The polynomial method begins with the following observation: in order to quickly find a prime in [z,2z], it suffices to be able to quickly solve the prime decision problem: given a subinterval [a,b] of [z,2z], decide whether such an interval contains a prime or not.  If one can solve this problem in, say, z^{0.499+o(1)} time, then one can find a prime in this time also by binary search.

Actually, using Odlyzko’s method we can already narrow down to an interval of length z^{0.501+o(1)} with a lot of primes in it in z^{0.499+o(1)} time, so we only need to break the square root barrier for the decision problem for intervals [a,b] of length z^{0.501+o(1)} or less.

The decision problem is equivalent to determining whether the prime polynomial

f(x) := \sum_{a \leq p \leq b} x^p (1)

is non-trivial or not, where p ranges over primes in the interval [a,b].

Now, the prime polynomial, as it stands, has a high complexity; the only obvious way to compute it is to enumerate all the primes from a to b, which could take z^{0.501+o(1)} time in the worst case.  But we can improve matters by working modulo 2; note that as the coefficients of f are either 1 or 0, it suffices to decide whether f is non-trivial modulo 2.
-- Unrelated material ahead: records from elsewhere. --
-- ==== Sys2Proof/Laws/PerInstr.lean ====
section
/-!
SUPPORT. Per-instruction laws of the encoding: each constructor's word decodes to the instruction again (R31 to R51).
-/

namespace Sys2Proof.Laws.RoundTrip

/-- The word of a well-formed instruction decodes to the instruction, or to the row that stands for the rows that share
the word. -/
def Statement (i : Instr) : Prop :=
  ∀ w, encode i = some w → i.wellFormed = true → decode w = .ok (canonical i)

/-- A guarded form: the guard holds of a well-formed instruction. -/
theorem operand_ok {α : Type} {c : Bool} {i : α} (h : c = true) : operand c i = .ok i := by simp [operand, h]
theorem opSize_ok {α : Type} {op : Nat} {s : Size} {i : α} (h : opSizeOk op s = true) : opSize op s i = .ok i := by
  simp [opSize, h]
theorem sizeUpTo_ok {α : Type} {n : Nat} {s : Size} {i : α} (h : decide (s.bytes ≤ n) = true) : sizeUpTo n s i = .ok i := by
  simp [sizeUpTo, of_decide_eq_true h]

theorem fields_ok {α : Type} {c : Bool} {i : α} (h : c = true) : fields c i = .ok i := by simp [fields, h]

/-- A narrow field widened and narrowed again. -/
theorem small_hi {k w : Nat} (x : BitVec k) : hiIs k 0 (x.setWidth w) = true := by
  have h : (x.setWidth w).toNat < 2 ^ k := by
    rw [BitVec.toNat_setWidth]; exact Nat.lt_of_le_of_lt (Nat.mod_le _ _) x.isLt
  simp only [hiIs, Nat.div_eq_of_lt h, beq_self_eq_true]
theorem small_back {k w : Nat} (x : BitVec k) (h : k ≤ w) : (x.setWidth w).setWidth k = x := by
  rw [BitVec.setWidth_setWidth_of_le _ h, BitVec.setWidth_eq]
theorem two_bits (q : BitVec 2) : q = 0 ∨ q = 1 ∨ q = 2 ∨ q = 3 := by revert q; decide
theorem three_bits (q : BitVec 3) : q = 0 ∨ q = 1 ∨ q = 2 ∨ q = 3 ∨ q = 4 ∨ q = 5 ∨ q = 6 ∨ q = 7 := by revert q; decide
The reason we do this is the observation that if n is a natural number, then the number of solutions to the diophantine equation n=lm with 1 \leq l < m is odd when n is prime, and usually even when n is composite.  (There are some rare exceptions to this latter fact, when n contains square factors, but it seems likely that one can deal with these latter cases by Möbius inversion, exploiting the convergence of the sum \sum_{d=1}^\infty \frac{1}{d^2}.)  So, the prime polynomial f modulo 2 is morally equal to the variant polynomial

\tilde f(x) := \sum_{1 \leq l < m: a \leq lm \leq b} x^{lm}.  (2)

So a toy problem would be to decide whether (2) was non-zero modulo 2 or not in time z^{0.499+o(1)} or better.

The reason that (2) is more appealing than (1) is that the primes have disappeared from the problem.  Instead, one is computing a sum over a fairly simple region \Omega := \{ (l,m): 1 \leq l < m, a \leq lm \leq b \} bounded by two hyperbolae and two lines.

The point is now this: if \tilde f(x) vanishes modulo 2, then it also vanishes modulo (2,g(x)) for any low-degree polynomial g (degree z^{0.01+o(1)} or better), and more generally $\tilde f(x^n)$ vanishes modulo (2,g(x)).  Conversely (if one is lucky), if \tilde f(x^n) vanishes modulo (2,g(x)) for sufficiently many n, g, then it should be that \tilde f vanishes.  So this leads to the following strategy:

  • Goal 1: Find a collection of n,g such that if \tilde f(x^n) vanishes modulo (2,g(x)) for all the pairs n,g, then \tilde f vanishes modulo 2.
  • Goal 2: Find a way to decide whether \tilde f(x^n) vanishes modulo (2,g(x)) for all the required n,g in time z^{0.499+o(1)} or better.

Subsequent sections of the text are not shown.